An diesem frühen Morgen, nach der neunten Nacht, als Nelio starb, ist etwas Wichtiges zu Ende gegangen. Es fällt mir schwer zu erklären, was ich meine. Aber mitunter fühlt es sich in meinem Leben so an, als wäre ich von einer großen Leere umgeben. Als befände ich mich in einem riesigen Raum aus unsichtbarem Gewebe, aus dem ich mich nicht befreien kann.

So habe ich es an dem Morgen empfunden, als Nelio im Sterben lag, von allen verlassen, mit mir als einzigem Zeugen.

 

Später, als alles vorbei war, tat ich, worum er mich gebeten hatte.

Ich trug seinen Körper die Wendeltreppe hinab, in die Bäckerei, wo die Hitze so groß ist, daß ich mich nie daran gewöhnt habe.
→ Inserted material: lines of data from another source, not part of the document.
theorem consume_headerHigh (hc : r.cursor = 1) :
    r.consume cfg 0x55 =
      { r with header := 0x5500 ||| (r.header &&& 0x00FF), cursor := 2, status := .packetBuilding } := by
  simp [Regs.consume, Regs.building, hc, highByte, sync, setHigh_eq_or]

theorem consume_checksumLow (hc : r.cursor = 2) :
    r.consume cfg b = { r with checksum := b.setWidth 16, cursor := 3, status := .packetBuilding } := by
  simp [Regs.consume, Regs.building, hc, setLow]

theorem consume_checksumHigh (hc : r.cursor = 3) :
    r.consume cfg b =
      { r with checksum := (b.setWidth 16 <<< 8) ||| (r.checksum &&& 0x00FF), cursor := 4,
               status := .packetBuilding } := by
  simp [Regs.consume, Regs.building, hc, setHigh_eq_or]

theorem consume_request (hc : r.cursor = 4) :
    r.consume cfg b = { r with request := b, cursor := 5, status := .packetBuilding } := by
  simp [Regs.consume, Regs.building, hc]

theorem consume_response (hc : r.cursor = 5) :
    r.consume cfg b = { r with response := b, cursor := 6, status := .packetBuilding } := by
  simp [Regs.consume, Regs.building, hc]

theorem consume_lengthLow (hc : r.cursor = 6) :
    r.consume cfg b = { r with length := b.setWidth 16, cursor := 7, status := .packetBuilding } := by
  simp [Regs.consume, Regs.building, hc, setLow]

theorem consume_lengthHigh (hc : r.cursor = 7) : r.consume cfg b = r.consumeLengthHigh b := by
  simp [Regs.consume, hc]

/-- A length other than 0 announces a payload (R125). -/
theorem consumeLengthHigh_of_ne_zero (hc : r.cursor = 7) (hn : setHigh r.length b ≠ 0) :
    r.consumeLengthHigh b =
      { r with length := setHigh r.length b, dataCursor := 0, cursor := 8, status := .packetBuilding } := by
  rw [Regs.consumeLengthHigh, if_neg hn]
  simp [Regs.building, hc]

/-- The window of an empty payload is the two codes and a zero length (40_checksum.md R101). -/
theorem windowBytes_of_length_zero (h : r.length = 0) : r.windowBytes = [r.request, r.response, 0, 0] := by
  simp [Regs.windowBytes, h, lowByte, highByte, Memory.readRun]

/-- A length of 0 completes the frame on this byte (R125, R128). -/
theorem consumeLengthHigh_of_eq_zero (hc : r.cursor = 7) (hn : setHigh r.length b = 0) :
    r.consumeLengthHigh b =
      { r with length := 0, dataCursor := 0, cursor := 8,
               status := Spec.verdict (crc16 [r.request, r.response, 0, 0]) r.checksum } := by
  simp [Regs.consumeLengthHigh, hn, Regs.complete, hc, windowBytes_of_length_zero, Regs.verdict, Spec.verdict]

end

/-- Settles O21: the two length arms of the state machine, the second by whether the length received is 0. -/
theorem lengthIsStoredAndEmptyFrameCompletes : Obligations.LengthIsStoredAndEmptyFrameCompletes := by
  intro s b hs
  refine ⟨fun hc => exec_consumeByte_of_accepts hs (consume_lengthLow hc), fun hc n hn => ?_⟩
  rw [← setHigh_eq_or] at hn
  subst hn
  refine ⟨fun hne => ?_, ?_⟩
  · exact exec_consumeByte_of_accepts hs ((consume_lengthHigh hc).trans (consumeLengthHigh_of_ne_zero hc hne))
  · rintro hzero _ rfl
    exact exec_consumeByte_of_accepts hs ((consume_lengthHigh hc).trans (consumeLengthHigh_of_eq_zero hc hzero))

/-- Settles O19: the two sync arms of the state machine, by whether the byte is 0x55. -/
theorem syncBytesAreStoredOrHeaderNotFound : Obligations.SyncBytesAreStoredOrHeaderNotFound := by
  intro s b hs
  refine ⟨fun hc hb => ?_, ?_, ?_⟩
  · exact exec_consumeByte_of_accepts hs (consume_sync_mismatch hc hb)
  · rintro hc rfl
    exact exec_consumeByte_of_accepts hs (consume_headerLow hc)
  · rintro hc rfl
    refine ⟨exec_consumeByte_of_accepts hs (consume_headerHigh hc), fun hlow => ?_⟩
    rw [hlow]
    rfl

/-- Settles O20: the four arms between the sync bytes and the length, none of which looks at the byte. -/
theorem checksumAndCodesAreStoredVerbatim : Obligations.ChecksumAndCodesAreStoredVerbatim := fun _ _ hs =>
  ⟨fun hc => exec_consumeByte_of_accepts hs (consume_checksumLow hc),
    fun hc => exec_consumeByte_of_accepts hs (consume_checksumHigh hc),
    fun hc => exec_consumeByte_of_accepts hs (consume_request hc),
    fun hc => exec_consumeByte_of_accepts hs (consume_response hc)⟩

end Sys2Proof.Proofs
end

section
/-!
Emission: the cursor rewind and the frame length (42_emission.md R152, R156).
-/
namespace Sys2Proof.Proofs
open Sys2Proof.Machine

/-- RESET_CURSOR runs the same way in every state (R152). -/
theorem exec_resetCursor (s : State) : exec .resetCursor s = s.reply { s.regs with cursor := 0 } .ok 0 := rfl

/-- FRAME_LENGTH answers the frame length as a value word (R156). -/
theorem exec_frameLength (s : State) :
    exec .frameLength s = s.reply s.regs .ok (BitVec.ofNat 32 s.regs.frameLength) := rfl

theorem frameLength_eq (r : Regs) : r.frameLength = 8 + r.length.toNat := rfl

/-- LENGTH has 16 bits, so the frame length fits in the value word. -/
theorem toNat_ofNat_frameLength (r : Regs) : (BitVec.ofNat 32 r.frameLength).toNat = r.frameLength := by
  have hlength : r.length.toNat < 2 ^ 16 := r.length.isLt
  rw [BitVec.toNat_ofNat, frameLength_eq, Nat.mod_eq_of_lt (by omega)]

/-- Settles O12: the word is one evaluation of the encoder; the rest is the command's only outcome. -/
theorem resetCursorWritesOnlyCursor : Obligations.ResetCursorWritesOnlyCursor := by
  refine ⟨by decide, fun s => ?_⟩
  rw [exec_resetCursor, reply_eq]
  rfl

/-- Settles O29: the value is the frame length, which does not wrap (`toNat_ofNat_frameLength`). -/
theorem frameLengthReturnsHeaderPlusLength : Obligations.FrameLengthReturnsHeaderPlusLength := by
  refine ⟨by decide, fun s => ⟨BitVec.ofNat 32 s.regs.frameLength, ?_, ?_⟩⟩
  · rw [exec_frameLength, reply_eq]
    rfl
  · rw [toNat_ofNat_frameLength, frameLength_eq]

end Sys2Proof.Proofs
end

section
/-!
The payload window and the command word, in the terms of the statements: what the packing commands share
(30_encoding.md R71, R74, 40_checksum.md R101).
-/
namespace Sys2Proof.Proofs
open Sys2Proof.Machine

theorem lowByte_eq_lo (h : Half) : lowByte h = Spec.lo h := rfl

theorem highByte_eq_hi (h : Half) : highByte h = Spec.hi h := rfl

/-- The model's window is the window of R101. -/
theorem windowBytes_eq_window (r : Regs) : r.windowBytes = Spec.window r := by
  simp [Regs.windowBytes, Spec.window, Spec.payload, lowByte_eq_lo, highByte_eq_hi, Memory.readRun_eq_map]

/-- The word of OP and the fields A and B, as shifts: OP in bits 31:24, A in 23:16, B in 15:0 (R71). -/
theorem word_eq_or (op a : Byte) (b : Half) :
    (op ++ (a ++ b) : Word) = (op.setWidth 32 <<< 24) ||| (a.setWidth 32 <<< 16) ||| b.setWidth 32 :=
  calc (op ++ (a ++ b) : Word) = ((op ++ (a ++ b) : Word)).setWidth 32 := (BitVec.setWidth_eq _).symm
    _ = (op.setWidth 32 <<< 24) ||| ((a.setWidth 32 <<< 16) ||| b.setWidth 32) := by
      rw [BitVec.setWidth_append_eq_shiftLeft_setWidth_or, BitVec.setWidth_append_eq_shiftLeft_setWidth_or]
    _ = _ := (BitVec.or_assoc _ _ _).symm

/-- A burst length that fits in field B is the number the word holds (R72). -/
theorem setWidth_burstLength {n : Nat} (hn : n ≤ 65535) : (BitVec.ofNat 16 n).setWidth 32 = BitVec.ofNat 32 n :=
  BitVec.setWidth_ofNat_of_le_of_lt (by decide) (Nat.lt_succ_of_le hn)

end Sys2Proof.Proofs
end

section
/-!
SET_PAYLOAD, RESPOND_WITH_DATA and RESPOND_WITH_ERROR (43_packing_and_response.md R172 to R178).
-/
namespace Sys2Proof.Proofs
open Sys2Proof.Machine

/-- The registers after an append of `bytes` that fits. -/
def appended (r : Regs) (bytes : List Byte) : Regs :=
  { r with data := r.data.writeRun r.length.toNat bytes
           length := BitVec.ofNat 16 (r.length.toNat + bytes.length) }

section
variable {s : State} {r : Regs} {bytes : List Byte}

theorem append_of_fits {cfg : Config} (hfits : r.length.toNat + bytes.length ≤ cfg.capacity.toNat) :
    r.append cfg bytes = some (appended r bytes) :=
  ((append_cases cfg r bytes).resolve_left fun h => Nat.not_lt.mpr hfits h.1).2

theorem append_of_overflow {cfg : Config} (hover : cfg.capacity.toNat < r.length.toNat + bytes.length) :
    r.append cfg bytes = none :=
  ((append_cases cfg r bytes).resolve_right fun h => Nat.not_lt.mpr h.1 hover).2

theorem appended_length_toNat (cfg : Config) (hfits : r.length.toNat + bytes.length ≤ cfg.capacity.toNat) :
    (appended r bytes).length.toNat = r.length.toNat + bytes.length := append_length_toNat cfg r bytes hfits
Ich war allein dort in der Nacht, der große Ofen war heiß in Erwartung des Brotes, das bald für den hungrigen Tag gebacken werden sollte. Ich schob seinen Körper in den Ofen, schlug die Klappe zu und wartete genau eine Stunde. So lange würde es dauern, hatte er gesagt, bis sein Körper verschwunden wäre. Später, als ich die Klappe wieder öffnete, war nichts mehr übrig. Sein Geist wehte an mir vorbei, wie ein kühler Hauch aus der höllischen Hitze, und das war alles.

 

Ich ging zurück aufs Dach. Dort blieb ich, bis es wieder Nacht wurde. Und da, unter den Sternen und der kaum sichtbaren dünnen Mondsichel, während der milde Wind vom Indischen Ozean mir das Gesicht fächelte, inmitten der Trauer, wurde mir bewußt, daß ich es war, der Nelios Geschichte erzählen mußte.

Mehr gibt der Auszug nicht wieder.